Common Gotchas

Enum serialization in Flyte

Flyte serializes task inputs and outputs through its type system. If you use a Python Enum inside a DictConfig, you may encounter issues with Flyte being unable to reconstruct the enum value correctly on the remote side.

flytekitplugins-omegaconf is designed to handle this and restore Enum types inside a DictConfig. If you still see issues, inheriting your enum from str has worked as a workaround:

from enum import Enum, unique

@unique
class SplitEnum(str, Enum):  # str inheritance as fallback if Flyte can't reconstruct
    train = "train"
    val = "val"
    test = "test"

Please raise an issue if you encounter this so we can track it.

Stale base image after adding requirements

The launcher builds your workflow image on top of a base image. By default the base image is pulled with the latest tag. If you merged new Python requirements into main but haven’t pulled the updated base image, the launcher will silently use the old one — your new dependency will be missing at runtime.

Fix: pull the latest base image before registering, or pin base_image_version to a specific commit hash while on a feature branch:

python workflow.py hydra.launcher.workflow.default_image.base_image_version=<commit-hash>

See Deployment Configuration for the full FlyteDockerImageConf reference.

Google Cloud SDK missing in custom task images

Flyte uses Google Cloud Storage internally for type serialization, even if your tasks don’t explicitly write to GCS. If a task runs in a custom container image that does not have the Google Cloud SDK installed, it will fail with a cryptic storage error.

Make sure any custom image used via container_image= has the Google Cloud SDK installed.
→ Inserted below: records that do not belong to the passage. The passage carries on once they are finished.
/-- Clear every secret (R343). -/
def clearSecrets (s : State) : State :=
  let gone (p : Spdm) : Spdm := { p with sessions := [] }
  { s with sec := { s.sec with
      doe := gone s.sec.doe, mctp := gone s.sec.mctp, sessionKeys := [], ideKeys := []
      engineRegs := 0, keyRegs := 0, wrapLatch := 0 } }

/-- A fresh nonce. -/
def newNonce (s : State) : State :=
  { s with dbg := { s.dbg with nonceIdx := s.nonce, nonceReady := true, nonceTimer := none }, nonce := s.nonce + 1 }

/-- The level rises where the request is above it: cause 0xE0. -/
def levelUp (level : Nat) (s : State) : State :=
  if s.dbg.level.toNat < level then dbgEv 0xE0 0 0 0 { s with dbg := { s.dbg with level := BitVec.ofNat 2 level } } else s

/-- A write of DBG.UNLOCK with go = 1; `clearOk` tells whether the cleared registers read back as zero. -/
def unlock (v : Word) (clearOk : Bool) (s : State) : State :=
  let level := field v 1 0
  match unlockBad s level (bit v 2) with
  | some r => unlockRefuse r s
  | none =>
    if 2 ≤ level && s.dbg.level.toNat < level then
      let s1 := clearSecrets s
      if !clearOk then unlockRefuse 6 s1
      else
        let s2 := dbgEv 0xE2 0 0 0 { s1 with sec := { s1.sec with vaultCleared := true } }
        let s3 := if level == 3 then jobUnload 0 s2 else s2
        newNonce (levelUp level s3)
    else newNonce (levelUp level s)

/-- relock (R342): breakpoints cleared, targets resumed, level 0. Level 3 is left only by a reset. -/
def relock (s : State) : State :=
  if s.dbg.level == 3 then s
  else
    let s1 := { s with
      thl := s.thl.map fun t => { t with
        strm := t.strm.map fun q => { q with dbg := q.dbg.resume }
        core := t.core.map fun k => { k with dbg := k.dbg.resume } }
      dbg := { s.dbg with
        bp := List.replicate 16 0, pbp := List.replicate 4 {}, pup := s.dbg.pup.resume, level := 0 } }
    let s2 := dbgEv 0xE4 0 0 0 s1
    if fwHalted s then fwGoes s2 else s2

/-! ## The DBG block (16 T16-11) -/

def levelReg (s : State) : Word :=
  pack [(0, s.dbg.level.toNat), (8, s.dbg.failures.toNat), (13, b2n (16 ≤ s.dbg.failures.toNat))]

def nonceWord (s : State) (i : Nat) : Word :=
  let n := if s.dbg.nonceReady then Config.nonce s.dbg.nonceIdx else Config.noNonce s.dbg.nonceIdx
  BitVec.ofNat 64 (n.toNat >>> (64 * i))

def pbpWord (b : Pbp) : Word :=
  pack [(0, b.layer.toNat), (12, b2n b.dir), (13, b2n b.dirAny), (14, b.thallus.toNat), (22, b2n b.thallusAny), (23, b2n b.en)]

def tstat (s : State) : Word :=
  let d := tgtOf s
  pack [(0, d.mode.toNat), (4, d.reason.toNat), (8, d.bpIndex.toNat), (20, tgtPc s % 2 ^ 44)]

def modDbg (f : Dbg → Dbg) (s : State) : State := { s with dbg := f s.dbg }

/-- A register of the DBG block: its value and a write of it, `none` for a hole. -/
def dbgReg (s : State) (o : Nat) : Option (Word × (Word → State → State)) :=
  match o with
  | 0x00 => some (levelReg s, fun _ t => t)
  | 0x08 => some (pack [(0, s.dbg.unlockLevel.toNat), (2, b2n s.dbg.unlockKey)], fun v t =>
      let t1 := modDbg (fun d => { d with unlockLevel := BitVec.ofNat 2 (field v 1 0), unlockKey := bit v 2 }) t
      if bit v 4 then relock t1 else if bit v 3 then unlock v true t1 else t1)
  | 0x30 => some (pack [(0, b2n s.dbg.freezeTmo)], fun v => modDbg fun d => { d with freezeTmo := bit v 0 })
  | 0x38 => some (BitVec.ofNat 64 (tgtWord s.dbg.tgtKind.toNat s.dbg.tgtThl.toNat s.dbg.tgtIdx.toNat), fun v => modDbg fun d =>
      { d with tgtKind := BitVec.ofNat 2 (field v 1 0), tgtThl := BitVec.ofNat 8 (field v 9 2), tgtIdx := BitVec.ofNat 3 (field v 12 10) })
  | 0x40 => some (0, fun v t => if !tgtOk t then t else match field v 1 0 with
      | 1 => tgtHalt t
      | 2 => tgtResume t
      | 3 => tgtStep t
      | _ => t)
  | 0x48 => some (tstat s, fun _ t => t)
  | _ =>
    if 0x10 ≤ o && o < 0x30 then some (nonceWord s ((o - 0x10) / 8), fun _ t => t)
    else if 0x80 ≤ o && o < 0x100 then
      let i := (o - 0x80) / 8
      some (s.dbg.bp.getD i 0, fun v => modDbg fun d =>
        { d with bp := d.bp.set i (BitVec.ofNat 64 (field v 57 3 <<< 3)) })
    else if 0x100 ≤ o && o < 0x120 then
      let i := (o - 0x100) / 8
      some (pbpWord (s.dbg.pbp.getD i {}), fun v => modDbg fun d => { d with pbp := d.pbp.set i {
          layer := BitVec.ofNat 12 (field v 11 0), dir := bit v 12, dirAny := bit v 13, thallus := BitVec.ofNat 8 (field v 21 14)
          thallusAny := bit v 22, en := bit v 23 } })
    else if 0x400 ≤ o && o < 0x800 then
      some (BitVec.ofNat 64 (natOf (bufBytes s (o - 0x400) 8)), fun v => modDbg fun d =>
        { d with buf := Sparse.sets d.buf (o - 0x400) (bytesOf 8 v.toNat) })
    else none
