/-- Branches, JAL and JALR complete with the pc the spec gives. BEQ, BNE, BLT, BGE, BLTU and BGEU go to pc + 8 x imm when their comparison
holds and to pc + 8 otherwise; JAL and JALR also write pc + 8 to rd; JALR goes to the register plus 8 x imm, aligned to 8. All else of
the state is unchanged but the instruction count. (08_marionette_isa.md, Encoding, Table 8-3) -/
def Obligations.BranchesAndCalls : Prop :=
  BranchOp .beq (fun a b => a = b) ∧ BranchOp .bne (fun a b => a ≠ b) ∧ BranchOp .blt (fun a b => a.slt b = true) ∧
  BranchOp .bge (fun a b => a.slt b = false) ∧ BranchOp .bltu (fun a b => a.ult b = true) ∧ BranchOp .bgeu (fun a b => a.ult b = false) ∧
  (∀ n c w s, CoreRuns s n c → exec (.jal n c w) s = .next (modCore n c (fun k =>
    k.goes w (fun k => k.gW (fD w) (BitVec.ofNat 64 ((k.pc + 8) % 2 ^ 44))) (wordsFrom k.pc (fImm w))) s)) ∧
  (∀ n c w s, CoreRuns s n c → exec (.jalr n c w) s = .next (modCore n c (fun k =>
    k.goes w (fun k => k.gW (fD w) (BitVec.ofNat 64 ((k.pc + 8) % 2 ^ 44)))
      (wordsFrom (k.gR (fA w)).toNat (fImm w) / 8 * 8)) s))

/-- Vector arithmetic and bitwise instructions complete element by element. VADD, VSUB, VMUL, VDIV, VSQRT, VMIN, VMAX, VABS, VAND, VOR,
VXOR, VSHL and VSHR of a core that runs answer the next state in which vd holds the element-wise result under the predicate. Shifts by
the element width or more are free values (Config): the spec states no result. (08_marionette_isa.md, Encoding, Table 8-3) -/
def Obligations.VectorArithmeticResults : Prop :=
  VecOp .vadd Fmt.addB (some fun e a b => (a + b) % 2 ^ e) ∧ VecOp .vsub Fmt.subB (some fun e a b => (a + 2 ^ e - b) % 2 ^ e) ∧
  VecOp .vmul Fmt.mulB (some fun e a b => a * b % 2 ^ e) ∧
  VecOp .vdiv Fmt.divB (some fun e a b => if b % 2 ^ e = 0 then 2 ^ e - 1 else wrapNat e (Int.tdiv (signed e a) (signed e b))) ∧
  VecOp .vsqrt (fun t a _ => t.sqrtB a) none ∧
  VecOp .vmin (fun t => t.minmaxB false) (some fun e a b => if signed e b < signed e a then b else a) ∧
  VecOp .vmax (fun t => t.minmaxB true) (some fun e a b => if signed e a < signed e b then b else a) ∧
  VecOp .vabs (fun t a _ => t.enc .rne (t.decode a).abs) (some fun e a _ => (signed e a).natAbs % 2 ^ e) ∧
  LaneOp .vand (fun _ a b => a &&& b) ∧ LaneOp .vor (fun _ a b => a ||| b) ∧ LaneOp .vxor (fun _ a b => a ^^^ b) ∧
  LaneOp .vshl (fun e a b => if b < e then a * 2 ^ b % 2 ^ e else Config.shiftOver 0 e a b % 2 ^ e) ∧
  LaneOp .vshr (fun e a b => if b < e then a % 2 ^ e / 2 ^ b else Config.shiftOver 1 e a b % 2 ^ e)

/-- An element of a vector result follows its predicate bit. Element i of vd is the operation of the two source elements where bit i of the
predicate is 1; where it is 0 it is 0 with pz set and otherwise its old value. Every other vector register, the general registers and
the predicates are unchanged. (08_marionette_isa.md, Registers (R167), Encoding) -/
def Obligations.ElementsFollowThePredicate : Prop :=
  ∀ (w : Word) (e : Nat) (f : Nat → Nat → Nat → Nat) (k : Core) (i : Nat), e ∈ [8, 16, 32, 64] → i < 1024 / e →
    elemAt ((vecMap w e f k).vR (fD w)) e i =
      (if (k.pR (fPg w)).testBit i then f i (elemAt (k.vR (fA w)) e i) (elemAt (k.vR (fB w)) e i) % 2 ^ e
       else if fPz w then 0 else elemAt (k.vR (fD w)) e i) ∧
    (∀ j < 32, j ≠ fD w → (vecMap w e f k).vR j = k.vR j) ∧ (vecMap w e f k).g = k.g ∧ (vecMap w e f k).p = k.p

/-- VSEL, VPERM, VBCAST, VMOVG, VMOVV and VREDUCE complete with their results. Each answers the next state in which only its destination is
written. VPERM with an index beyond the element count gives a free value, VMOVG and VMOVV take the lane from a free reading of the index
(log entry 21), and VREDUCE folds the elements in ascending order. (08_marionette_isa.md, Encoding, Table 8-3) -/
def Obligations.SelectsMovesAndReductions : Prop :=
  Completes .vsel (fun _ => True) (fun w k => k.vW (fD w) (packElems (fEw w) ((List.range (1024 / fEw w)).map fun i =>
    if (k.pR (fPg w)).testBit i then elemAt (k.vR (fA w)) (fEw w) i else elemAt (k.vR (fB w)) (fEw w) i))) ∧
  Completes .vperm (fun _ => True) (fun w k => vecMap w (fEw w) (fun _ _ j =>
    if j < 1024 / fEw w then elemAt (k.vR (fA w)) (fEw w) j else Config.permOver (fEw w) j % 2 ^ fEw w) k) ∧
  Completes .vbcast (fun _ => True) (fun w k => vecMap w (fEw w) (fun _ _ _ => (k.gR (fGx w)).toNat % 2 ^ fEw w) k) ∧
  Completes .vmovg (fun w => fPg w = 0) (fun w k =>
    let x := elemAt (k.vR (fA w)) (fEw w) (Config.lane w (k.gR (fGx w)) % (1024 / fEw w))
    k.gW (fGd w) (if fEw w = 64 then BitVec.ofNat 64 x else widen (fEw w) x)) ∧
  Completes .vmovv (fun w => fPg w = 0) (fun w k => k.vW (fD w) (packElems (fEw w) ((List.range (1024 / fEw w)).map fun i =>
    if i = Config.lane w (k.gR (fGx w)) % (1024 / fEw w) then (k.gR (fGx w)).toNat % 2 ^ fEw w
    else elemAt (k.vR (fD w)) (fEw w) i))) ∧
  (∀ t, Completes .vreduce (fun w => vkindOf w = some t ∧ fFa w < 3 ∧ fPg w = 0) (fun w k =>
    let x := match elems t.width (1024 / t.width) (k.vR (fA w)) with
      | [] => 0
      | y :: ys => ys.foldl (foldOp t (fFa w)) y
    k.gW (fGd w) (if t.width = 64 then BitVec.ofNat 64 x else widen t.width x))) ∧
  (∀ e xs i, i < xs.length → elemAt (packElems e xs) e i = xs.getD i 0 % 2 ^ e)
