-- ==== Sys2Proof/Laws/Around.lean ====
section
/-! SUPPORT. What an access to memory, an event or a message of the step may touch; everything else of the state stays. -/

namespace Sys2Proof.Machine

open Sys2Proof

/-- The state but for what an access to memory or an event may touch. -/
def around (s : State) : State :=
  { s with mem := {}, hbm := [], log := {}, pci := { s.pci with cntLogLost := 0 }, cmt := { s.cmt with worstRec := {} }
           crun := { s.crun with worst := {}, act := false, doneRec := {} }, srun := { s.srun with cntTapBytes := 0 }
           lnk := {}, out := [], rdx := { s.rdx with cntTxBytes := 0 } }

theorem around_logAt (w : Word) (a b c d e g : Nat) (s : State) : around (logAt w a b c d e g s) = around s := by
  unfold logAt; split <;> rfl

theorem around_logEv (a b c d e g : Nat) (s : State) : around (logEv a b c d e g s) = around s := around_logAt _ _ _ _ _ _ _ _

theorem around_recordClass (a b : Nat) (s : State) : around (recordClass a b s) = around s := by
  unfold recordClass
  dsimp only
  split
  · rfl
  · split <;> rfl

theorem around_fault (a b c d e : Nat) (s : State) : around (fault a b c d e s) = around s := by
  unfold fault; rw [around_recordClass, around_logEv]

theorem around_absentEv (ag : Agent) (a : Nat) (s : State) : around (absentEv ag a s) = around s := by
  have off : around (match compatOff s a with
      | some f => pwrEv 0xC7 0 0 f a s
      | none => s) = around s := by
    split
    · exact around_logEv _ _ _ _ _ _ _
    · rfl
  unfold absentEv
  cases ag <;> exact (around_logEv _ _ _ _ _ _ _).trans off

theorem around_aliasEv (ag : Agent) (a : Nat) (s : State) : around (aliasEv ag a s) = around s := by
  unfold aliasEv; cases ag <;> first | exact around_logEv _ _ _ _ _ _ _ | exact around_fault _ _ _ _ _ _

theorem around_memFaultEv (ag : Agent) (c a : Nat) (s : State) : around (memFaultEv ag c a s) = around s := by
  unfold memFaultEv; cases ag <;> exact around_fault _ _ _ _ _ _

theorem around_noteUncorr (p : Nat) (b : Bool) (s : State) : around (noteUncorr p b s) = around s := rfl

theorem around_badRead (ag : Agent) (a p : Nat) (s : State) : around (badRead ag a p s) = around s := by
  unfold badRead
  split
  · rw [around_memFaultEv, around_noteUncorr]
  · exact around_memFaultEv _ _ _ _

theorem around_readPiece (ag : Agent) (a n : Nat) (s : State) : around (readPiece ag a n s).1 = around s := by
  unfold readPiece
  split
  · exact around_absentEv _ _ _
  · split
    · exact around_badRead _ _ _ _
    · rfl

theorem around_readGo (ag : Agent) (fuel a n : Nat) (s : State) : around (readGo ag fuel a n s).1 = around s := by
  induction fuel generalizing a n s with
  | zero => rfl
  | succ fuel ih =>
    unfold readGo
    split
    · rfl
    · dsimp only
      have h1 := around_readPiece ag a (min n (64 - a % 64)) s
      split
      · rename_i s1 h; rw [h] at h1; exact h1
      · rename_i s1 bs h
        rw [h] at h1
        have h2 := ih (a + min n (64 - a % 64)) (n - min n (64 - a % 64)) s1
        split
        · rename_i s2 h3; rw [h3] at h2; exact h2.trans h1
        · rename_i s2 cs h3; rw [h3] at h2; exact h2.trans h1

theorem around_readMem (ag : Agent) (a n : Nat) (s : State) : around (readMem ag a n s).1 = around s := around_readGo _ _ _ _ _

theorem around_probe (a n : Nat) (s : State) : around (probe a n s) = around s := around_readMem _ _ _ _

theorem around_poke (p : Nat) (bs : List Byte) (s : State) : around (poke p bs s) = around s := rfl

theorem around_writeHbm (p : Nat) (bs : List Byte) (s : State) : around (writeHbm p bs s) = around s := by
  unfold writeHbm
  dsimp only
  split
  · split <;> rfl
  · rfl

theorem around_writeWord (p : Nat) (bs : List Byte) (s : State) : around (writeWord p bs s) = around s := by
  unfold writeWord
  split
  · split <;> rfl
  · rfl

theorem around_writeStore (fuel p : Nat) (bs : List Byte) (s : State) : around (writeStore fuel p bs s) = around s := by
  induction fuel generalizing p bs s with
  | zero => rfl
  | succ fuel ih =>
    unfold writeStore
    split
    · rfl
    · rw [ih, around_writeWord]

theorem around_writePhys (p : Nat) (bs : List Byte) (s : State) : around (writePhys p bs s) = around s := by
  unfold writePhys
  split
  · exact around_writeHbm _ _ _
  · exact around_writeStore _ _ _ _

theorem around_coverage (i : Nat) (s : State) : around (coverage i s) = around s := by
  unfold coverage
  dsimp only
  split
  · exact around_badRead _ _ _ _
  · split <;> rfl

theorem around_tap (o : Nat) (bs : List Byte) (s : State) : around (tap o bs s) = around s := by
  unfold tap
  split
  · split
    · rfl
    · dsimp only
      rw [around_coverage]
      exact around_writePhys _ _ _
  · rfl

theorem around_writePiece (ag : Agent) (a : Nat) (bs : List Byte) (s : State) : around (writePiece ag a bs s) = around s := by
  unfold writePiece
  split
  · exact around_absentEv _ _ _
  · split
    · exact around_aliasEv _ _ _
    · dsimp only
      split
      · split
        · rw [around_tap, around_writePhys]
        · exact around_aliasEv _ _ _
      · exact around_aliasEv _ _ _
    · exact around_writePhys _ _ _

theorem around_writeGo (ag : Agent) (fuel a : Nat) (bs : List Byte) (s : State) : around (writeGo ag fuel a bs s) = around s := by
  induction fuel generalizing a bs s with
  | zero => rfl
  | succ fuel ih =>
    unfold writeGo
    split
    · rfl
    · dsimp only
      rw [ih, around_writePiece]

theorem around_writeMem (ag : Agent) (a : Nat) (bs : List Byte) (s : State) : around (writeMem ag a bs s) = around s := around_writeGo _ _ _ _ _

theorem around_writeWords (a : Nat) (ws : List Word) (s : State) : around (writeWords a ws s) = around s := around_writeMem _ _ _ _

theorem around_foldl {α : Type} (f : State → α → State) (hf : ∀ s x, around (f s x) = around s) (xs : List α) (s : State) :
    around (xs.foldl f s) = around s := by
  induction xs generalizing s with
  | nil => rfl
  | cons x xs ih => rw [List.foldl_cons, ih, hf]

theorem thl_of_around {s t : State} (h : around t = around s) : t.thl = s.thl := by
  have := congrArg State.thl h; exact this

theorem around_lostEv (c : Nat) (t : Txn) (s : State) : around (lostEv c t s) = around s := by
  unfold lostEv
  dsimp only
  generalize (if (c == 0x94) = true then s.lnk.evt94 else s.lnk.evt95).isSome = b
  cases b
  · exact (around_logEv 5 0 c _ _ _ { s with lnk := { s.lnk with cntLost := satAdd s.lnk.cntLost 1 } } : _)
  · rfl

theorem around_place (x : OutTxn) (hx : x.owner = .step) (s : State) : around (place x s).1 = around s := by
  unfold place
  split
  · show around (txFailed x _) = around s
    unfold txFailed
    rw [hx]
    exact around_lostEv _ _ _
  · split <;> rfl

theorem around_sendTxn (dst : Nat) (body : TxnBody) (s : State) : around (sendTxn dst body .step s).1 = around s := by
  unfold sendTxn
  split
  · split <;> rfl
  · exact around_place _ rfl s

theorem around_sendBlocks (dst : Nat) (d : Bool) (fuel i : Nat) (bs : List (List Word)) (s : State) : around (sendBlocks dst d fuel i bs s) = around s := by
  induction fuel generalizing i bs s with
  | zero => rfl
  | succ fuel ih =>
    unfold sendBlocks
    split
    · rfl
    · dsimp only
      rw [ih]
      exact around_sendTxn dst _ s

theorem around_sendReply (dst : Nat) (body : TxnBody) (s : State) : around (sendReply dst body s) = around s := by
  unfold sendReply
  split <;> rfl

theorem around_takeRx (p : Txn → Bool) (ok : Bool) (r : Nat) (s : State) : around (takeRx p ok r s) = around s := by
  unfold takeRx
  split
  · rfl
  · exact around_sendReply _ _ _

theorem around_zeroPhys (a n : Nat) (s : State) : around (zeroPhys a n s) = around s := rfl

theorem around_zeroMem (a n : Nat) (s : State) : around (zeroMem a n s) = around s := by
  unfold zeroMem
  split
  · exact around_absentEv _ _ _
  · rfl

theorem gov_of_around {s t : State} (h : around t = around s) : t.gov = s.gov := by
  have := congrArg State.gov h; exact this

theorem step_of_around {s t : State} (h : around t = around s) : t.cmt.step = s.cmt.step := by
  have := congrArg (fun x : State => x.cmt.step) h; exact this

end Sys2Proof.Machine
end

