theorem kept_writePhysLong {σ : State} (p : Nat) (bs : List Byte) (s : State) (h : Kept σ s) : Kept σ (fillState.writePhysLong p bs s) := by
  unfold fillState.writePhysLong
  apply Kept.foldl h
  intro t x ht
  exact kept_writePhys _ _ _ ht

theorem kept_fillState {σ : State} (s : State)  (h : Kept σ s) : Kept σ (fillState s) := by
  unfold fillState
  try dsimp only
  repeat' (first
    | intro _
    | with_reducible assumption
    | refine Kept.of_eq (by with_reducible assumption) ?_
    | with_reducible apply Kept.ite
    | with_reducible apply Kept.ite1
    | with_reducible apply kept_writePhysLong
    | with_reducible apply kept_probe
    | with_reducible apply kept_writePhys
    | with_reducible apply Kept.foldl
    | with_reducible apply Kept.foldl1
    | (fail_if_no_progress (with_reducible refine Kept.upd ?_ ?_ ?_ ?_ ?_; exact rfl; exact rfl; exact rfl; exact rfl))
    | (with_reducible refine Kept.filt rfl rfl rfl rfl ?_)
    | split
    | dsimp only)

theorem kept_snapFill {σ : State} (s : State)  (h : Kept σ s) : Kept σ (snapFill s) := by
  unfold snapFill
  try dsimp only
  repeat' (first
    | intro _
    | with_reducible assumption
    | refine Kept.of_eq (by with_reducible assumption) ?_
    | with_reducible apply Kept.ite
    | with_reducible apply Kept.ite1
    | with_reducible apply kept_badRead
    | with_reducible apply kept_fillWin
    | with_reducible apply kept_fillState
    | with_reducible apply Kept.foldl
    | with_reducible apply Kept.foldl1
    | (fail_if_no_progress (with_reducible refine Kept.upd ?_ ?_ ?_ ?_ ?_; exact rfl; exact rfl; exact rfl; exact rfl))
    | (with_reducible refine Kept.filt rfl rfl rfl rfl ?_)
    | split
    | dsimp only)

theorem kept_pokeLong {σ : State} (p : Nat) (bs : List Byte) (s : State)  (h : Kept σ s) : Kept σ (pokeLong p bs s) := by
  unfold pokeLong
  try dsimp only
  repeat' (first
    | intro _
    | with_reducible assumption
    | refine Kept.of_eq (by with_reducible assumption) ?_
    | with_reducible apply Kept.ite
    | with_reducible apply Kept.ite1
    | with_reducible apply kept_writePhysLong
    | with_reducible apply Kept.foldl
    | with_reducible apply Kept.foldl1
    | (fail_if_no_progress (with_reducible refine Kept.upd ?_ ?_ ?_ ?_ ?_; exact rfl; exact rfl; exact rfl; exact rfl))
    | (with_reducible refine Kept.filt rfl rfl rfl rfl ?_)
    | split
    | dsimp only)

theorem kept_sendWrites {σ : State} (dst : Nat) (o : TxOwner) (k : Nat) (a : Nat) (bs : List Byte) (s : State) (h : Kept σ s) : Kept σ (sendWrites dst o k a bs s) := by
  induction k generalizing a bs s with
  | zero => exact h
  | succ k ih =>
    unfold sendWrites
    try dsimp only
    repeat' (first
      | with_reducible assumption
      | refine Kept.of_eq (by with_reducible assumption) ?_
      | with_reducible apply ih
      | with_reducible apply Kept.ite
      | with_reducible apply Kept.ite1
      | with_reducible apply kept_sendTxn
      | with_reducible apply Kept.foldl
      | (fail_if_no_progress (with_reducible refine Kept.upd ?_ ?_ ?_ ?_ ?_; exact rfl; exact rfl; exact rfl; exact rfl))
      | intro _
      | split
      | dsimp only)

theorem kept_sendImage {σ : State} (dst : Nat) (o : TxOwner) (a : Nat) (bs : List Byte) (s : State)  (h : Kept σ s) : Kept σ (sendImage dst o a bs s) := by
  unfold sendImage
  try dsimp only
  repeat' (first
    | intro _
    | with_reducible assumption
    | refine Kept.of_eq (by with_reducible assumption) ?_
    | with_reducible apply Kept.ite
    | with_reducible apply Kept.ite1
    | with_reducible apply kept_sendWrites
    | with_reducible apply Kept.foldl
    | with_reducible apply Kept.foldl1
    | (fail_if_no_progress (with_reducible refine Kept.upd ?_ ?_ ?_ ?_ ?_; exact rfl; exact rfl; exact rfl; exact rfl))
    | (with_reducible refine Kept.filt rfl rfl rfl rfl ?_)
    | split
    | dsimp only)

theorem kept_dropOwner {σ : State} (o : TxOwner) (s : State)  (h : Kept σ s) : Kept σ (dropOwner o s) := by
  unfold dropOwner
  try dsimp only
  repeat' (first
    | intro _
    | with_reducible assumption
    | refine Kept.of_eq (by with_reducible assumption) ?_
    | with_reducible apply Kept.ite
    | with_reducible apply Kept.ite1
    | with_reducible apply Kept.foldl
    | with_reducible apply Kept.foldl1
    | (fail_if_no_progress (with_reducible refine Kept.upd ?_ ?_ ?_ ?_ ?_; exact rfl; exact rfl; exact rfl; exact rfl))
    | (with_reducible refine Kept.filt rfl rfl rfl rfl ?_)
    | split
    | dsimp only)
See Deployment Configuration for the custom images setup.

Launcher not triggered — forgot MULTIRUN

The Flyte launcher is a Hydra launcher plugin and is only invoked in multirun mode. If you run python workflow.py without having added HydraConf(mode=RunMode.MULTIRUN) to the store in __main__, Hydra runs in normal single-run mode and calls main(cfg) directly — the launcher is never triggered and no remote execution happens.

Always add this in __main__:

if __name__ == "__main__":
    workflow_store(HydraConf(mode=RunMode.MULTIRUN))
    workflow_store.add_to_hydra_store(overwrite_ok=True)
    launcher_store.add_to_hydra_store(overwrite_ok=True)
    main()

Dynamic workflow tasks not registered

Tasks nested inside a @dynamic function are opaque to Flyte’s static analysis — the launcher cannot discover them automatically. You must declare them explicitly with @mxm_register. See Advanced Patterns for details.